Back in the distant past of 2012, Facebook was having some issues with its app. At the time it was essentially an adaptation of the website, and compared to other natively built apps it simply wasn’t working as well - so they decided it was time to rewrite it.

Originally they intended to use the existing APIs that they had at the time, which like the majority of the industry were mostly REST APIs.

REST Strengths


  • Great when working with simple and less volatile data.
  • Has individual endpoints that correspond with its available resources, meaning there’s a nice inbuilt separation of concerns already.
  • Having stateless operations means that each request is self-contained, which improves scalability and simplifies the underlying back-end architecture.
  • Interfaces well with older systems and technologies, which is great when you’re working with legacy systems.

REST Weaknesses

REST is less effective when working with complex data, such as was required by Facebook to populate the newsfeed. To do so could involve a number of separate REST calls; to get the user’s list of friends, to get the recent statuses made by each of those friends, to get the comments for each of the statuses, to get the likes of the comments of the statuses of the friends…

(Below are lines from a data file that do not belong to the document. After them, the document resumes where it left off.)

-- ==== Sys2Proof/Machine/Changeover.lean ====
section
/-! DEFINITION. Machine/Changeover.lean: the maintenance mode, the chains and the changeover (8.1, 8.5). -/

namespace Sys2Proof.Machine

/-- R19: the label of a minute boundary. -/
def isBoundary : Option Label → Bool
  | some l => l.second == 0
  | none => false

/-! ### Maintenance mode -/

/-- R150: the pending change that a request leaves. -/
def maintenanceRequest (inForce requested : MaintMode) : Option PendingMaint :=
  if requested = inForce then none
  else
    match requested with
    | .inhibit => some { mode := .inhibit, due := .nextEpoch }
    | _ => some { mode := requested, due := .nextBoundary }

/-- R151: a pending change is due at an epoch. -/
def PendingMaint.isDue (p : PendingMaint) (label : Option Label) : Bool :=
  match p.due with
  | .nextEpoch => true
  | .nextBoundary => isBoundary label

/-- R151: a due maintenance change comes into force at an epoch. -/
def State.maintenanceInForce (s : State) (label : Option Label) : State :=
  match s.chains.pendingMaintenance with
  | none => s
  | some p =>
    if p.isDue label then
      { s with chains := { s.chains with maintenance := p.mode, pendingMaintenance := none } }
    else s

/-! ### Chain-ready inputs -/

/-- R161: the negation of a PREPARING changeover's target cancels it. That the notice label of CHANGEOVER is the current second's is the model's reading (log 31). -/
def State.cancelFor (s : State) (c : Chain) (level : Level) : State :=
  match s.chains.changeover, level with
  | .preparing t _, .low =>
    if t = c then
      ({ s with chains := { s.chains with changeover := .steady } }).post (.changeover .cancelled t) s.now
    else s
  | _, _ => s

/-- R161: a change of level on a chain-ready input. -/
def State.readyChange (s : State) (c : Chain) (level : Level) : State :=
  let s := { s with chains := { s.chains with ready := s.chains.ready.set c level } }
  (s.post (.chainReady c level) s.now).cancelFor c level

/-! ### The boundary -/

/-- R162: the verdict run after a verdict. -/
def runAfter (run : Nat) : Verdict → Nat
  | .bad => min 15 (run + 1)
  | .absent => min 15 (run + 1)
  | .good => 0
  | .notChecked => run

/-- R162: a verdict handed over is counted. -/
def State.countVerdict (s : State) (v : Verdict) : State :=
  { s with chains := { s.chains with verdictRun := runAfter s.chains.verdictRun v } }

/-- R163: the auto-arm state after a completed changeover. -/
def armAfter (arm : AutoArm) : Origin → AutoArm
  | .auto => .spent
  | .manual => arm

/-- R163: a PREPARING changeover is decided. That the notice label is the boundary's is the model's reading (log 45). -/
def State.decideChangeover (s : State) (label : Option Label) : State :=
  match s.chains.changeover with
  | .steady => s
  | .preparing t o =>
    match s.chains.ready.get t with
    | .high =>
      ({ s with
         chains :=
           { s.chains with
             onAir := t, verdictRun := 0, changeover := .steady, autoArm := armAfter s.chains.autoArm o } }).post
        (.changeover .completed t) label
    | .low =>
      ({ s with chains := { s.chains with changeover := .steady } }).post (.changeover .cancelled t) label

/-- R164: the automatic rule's own conditions, after the decision. -/
def State.autoApplies (s : State) : Bool :=
  decide (s.chains.threshold ≤ s.chains.verdictRun) && decide (s.chains.autoArm = .armed) &&
    decide (s.chains.changeover = .steady)

/-- R164: a failed verdict. -/
def Verdict.failed : Verdict → Bool
  | .bad => true
  | .absent => true
  | _ => false

/-- R164: the automatic rule. That the notice label is the boundary's is the model's reading (log 45). -/
def State.automaticRule (s : State) (v : Verdict) (label : Option Label) : State :=
  if v.failed && s.autoApplies then
    let t := s.chains.onAir.other
    match s.chains.ready.get t with
    | .high =>
      ({ s with chains := { s.chains with changeover := .preparing t .auto } }).post (.changeover .started t) label
    | .low => s.post (.changeover .notReady t) label
  else s

/-- R166: the gating of one chain. -/
def gateOf (x : Chains) (c : Chain) : Gate :=
  if c = x.onAir then .keyed
  else
    match x.standby, x.changeover with
    | .hot, _ => .keyed
    | .cold, .preparing t _ => if t = c then .keyed else .held
    | .cold, .steady => .held

/-- R166: the gating of the minute now beginning. -/
def State.gate (s : State) : State :=
  { s with chains := { s.chains with gating := { one := gateOf s.chains .one, two := gateOf s.chains .two } } }

/-- R164, R166: what follows the decision at a boundary, with the verdict handed over, if any. -/
def State.changeoverBoundary (s : State) (v : Option Verdict) (label : Option Label) : State :=
  let s := s.decideChangeover label
  match v with
  | none => s.gate
  | some v => (s.automaticRule v label).gate

end Sys2Proof.Machine
end

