/-- R20, R21, R64: the local epoch: a nominal second begins at phase count 0; with no load held the label advances by one second, the minute ending at second 58, 59 or 60 as the COMMITTED LEAP slots say; an UNSET time stays UNSET; the port and the pins are untouched. R20, R31, R34: the second runs to its end, a nominal one begins and the time scale takes its step, which without a load leaves the slots, the zone and NEXT as they are. R102, R131, R134, R157, R163: on the state so left the epoch is the reactions of the blocks, each once, in an order that is free but for the settings and the maintenance mode, which come first of the keyer, the monitor and the holdover timers (log 3); an epoch whose label has second 0, and no other, takes the table's boundary, the keyer's boundary and the monitor's judgement with the changeover block behind it; any other one takes the keyer's test and closes the monitor's second. R85, R143, R151, R153, R154: staged discipline settings come into force at any epoch, a pending maintenance mode at its due point, and the staged envelope and monitor settings, with the source of the minute, at a boundary alone. -/
def Obligations.LocalEpochAdvancesTheLabel : Prop :=
  (∀ s : State, s.resetHeld = false → s.time.pending = none →
     ∃ t, exec .localEpoch s = .next t ∧ t.counter = { phase := 0, length := 10000000 } ∧
       t.time.pending = none ∧ t.port = s.port ∧ t.pins = s.pins ∧ t.pending = s.pending ∧
       t.disc.lastApplied = some ((s.counter.length : Int) - 10000000) ∧ t.disc.stepped = false ∧
       (s.time.label = none → t.time.label = none) ∧
       (∀ l, s.time.label = some l → l.minute < 105189119 →
         (l.second < 58 → t.time.label = some { minute := l.minute, second := l.second + 1 }) ∧
         (l.second = 58 → committedLeap s.slots .delete l.minute = true →
           t.time.label = some { minute := l.minute + 1, second := 0 }) ∧
         (l.second = 58 → committedLeap s.slots .delete l.minute = false →
           t.time.label = some { minute := l.minute, second := 59 }) ∧
         (l.second = 59 → committedLeap s.slots .insert l.minute = true →
           t.time.label = some { minute := l.minute, second := 60 }) ∧
         (l.second = 59 → committedLeap s.slots .insert l.minute = false →
           t.time.label = some { minute := l.minute + 1, second := 0 }) ∧
         (l.second = 60 → t.time.label = some { minute := l.minute + 1, second := 0 }))) ∧
  (∀ s : State, s.resetHeld = false →
     ∀ (v u : State) (c : EpochCtx), v = s.toEpoch.countFree.countFree → u = v.beginSecond.timeStep.state →
       c = v.epochCtx v.beginSecond.timeStep →
     (u.refs = s.refs ∧ u.selector = s.selector ∧ u.chains = s.chains ∧ u.keyer.mode = s.keyer.mode ∧
       u.keyer.air = s.keyer.air ∧ u.keyer.staged = s.keyer.staged ∧ u.disc.state = s.disc.state ∧
       u.disc.settings = s.disc.settings ∧ u.disc.elapsed = s.disc.elapsed ∧
       (c.loaded = false → u.slots = s.slots ∧ u.time.zone = s.time.zone ∧ u.nextRecord = s.nextRecord)) ∧
     ∃ order : List Reaction,
       order.Perm
         [.settings, .maintenance, .keyer, .monitor, .holdover, .review 0, .review 1, .review 2, .composition, .table,
          .rangeEnd] ∧
       (∀ a x b, order = a ++ x :: b → (x = .keyer ∨ x = .monitor ∨ x = .holdover) →
         Reaction.settings ∈ a ∧ Reaction.maintenance ∈ a) ∧
       u.time.label = c.label ∧ u.counter = { phase := 0, length := 10000000 } ∧
       exec .localEpoch s = .next (order.foldl (State.react c) u) ∧
       (order.foldl (State.react c) u).time.label = c.label ∧
       (∀ v : State, v.react c .composition = v.composition c.label ∧
         (∀ l, c.label = some l → l.second = 0 →
           v.react c .table = v.tableAtBoundary l.minute (some l) ∧
           v.react c .keyer = (v.keyerBoundary l.minute (some l)).makeSchedule (some l) ∧
           v.react c .monitor =
             ((if c.loaded || c.rangeEnd then (v.closeSecond c).abandon else v.closeSecond c).judge
               (some l)).openObservation l.minute) ∧
         ((∀ l, c.label = some l → l.second ≠ 0) →
           v.react c .table = v ∧ v.react c .keyer = (v.keyerOther c).makeSchedule c.label ∧
           v.react c .monitor = (if c.loaded || c.rangeEnd then (v.closeSecond c).abandon else v.closeSecond c) ∧
           (v.react c .monitor).chains = v.chains))) ∧
  (∀ s : State, s.resetHeld = false →
     ∃ t, exec .localEpoch s = .next t ∧
       t.disc.settings = s.disc.staged.getD s.disc.settings ∧ t.disc.staged = none ∧
       (∀ p, s.chains.pendingMaintenance = some p →
         ((p.due = .nextEpoch ∨ isBoundary t.time.label = true) →
           t.chains.maintenance = p.mode ∧ t.chains.pendingMaintenance = none) ∧
         (p.due = .nextBoundary → isBoundary t.time.label = false →
           t.chains.maintenance = s.chains.maintenance ∧ t.chains.pendingMaintenance = some p)) ∧
       (s.chains.pendingMaintenance = none →
         t.chains.maintenance = s.chains.maintenance ∧ t.chains.pendingMaintenance = none) ∧
       (isBoundary t.time.label = true →
         t.keyer.active = s.keyer.staged.getD s.keyer.active ∧ t.keyer.staged = none ∧
         t.monitor.settings = s.monitor.staged.getD s.monitor.settings ∧ t.monitor.staged = none ∧
         t.monitor.source = (if t.chains.maintenance = .loop then .loop else .normal)) ∧
       (isBoundary t.time.label = false →
         t.keyer.active = s.keyer.active ∧ t.keyer.staged = s.keyer.staged ∧
         t.monitor.settings = s.monitor.settings ∧ t.monitor.staged = s.monitor.staged ∧
         t.monitor.source = s.monitor.source))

  • Doing so would result in an over-fetching risk as additional unnecessary data would be retrieved unnecessarily,
  • Yet it also suffered from under-fetching as all the multiple calls would be required each time the newsfeed is loaded.
  • All that additional traffic adds up, and would be especially noticeable on the phones popular back in 2012, which usually only had 1GB RAM.
  • Also, all those endpoints from before? Well, any new requirements result in additional endpoints being created, and all the existing ones have ongoing maintenance, including versioning and deprecation.

How GraphQL Resolves This

Instead of traditional approaches, GraphQL works by modelling data as a graph, where data types (like users, posts, comments) are nodes, and the relationships between them (like users posting comments) are the edges connecting those nodes. In this structure, you can traverse between related types, much like how you can move across nodes in a graph.

Graph of nodes and edges

  • Instead of endpoints, with GraphQL it was now possible to use queries (similar to SQL) to specify exactly what data was required for each use case. This nicely solves both the over-fetching and under-fetching issues.
  • This increased data efficiency also means it’s more practical for providing real-time data updates.
  • You didn't even have to keep building out endpoints for scenarios. For anything with evolving requirements, it became easy to add in fields without breaking previous versions of the query endpoint.
  • GraphQL can also return partial data along with error details, which can be useful when diagnosing issues.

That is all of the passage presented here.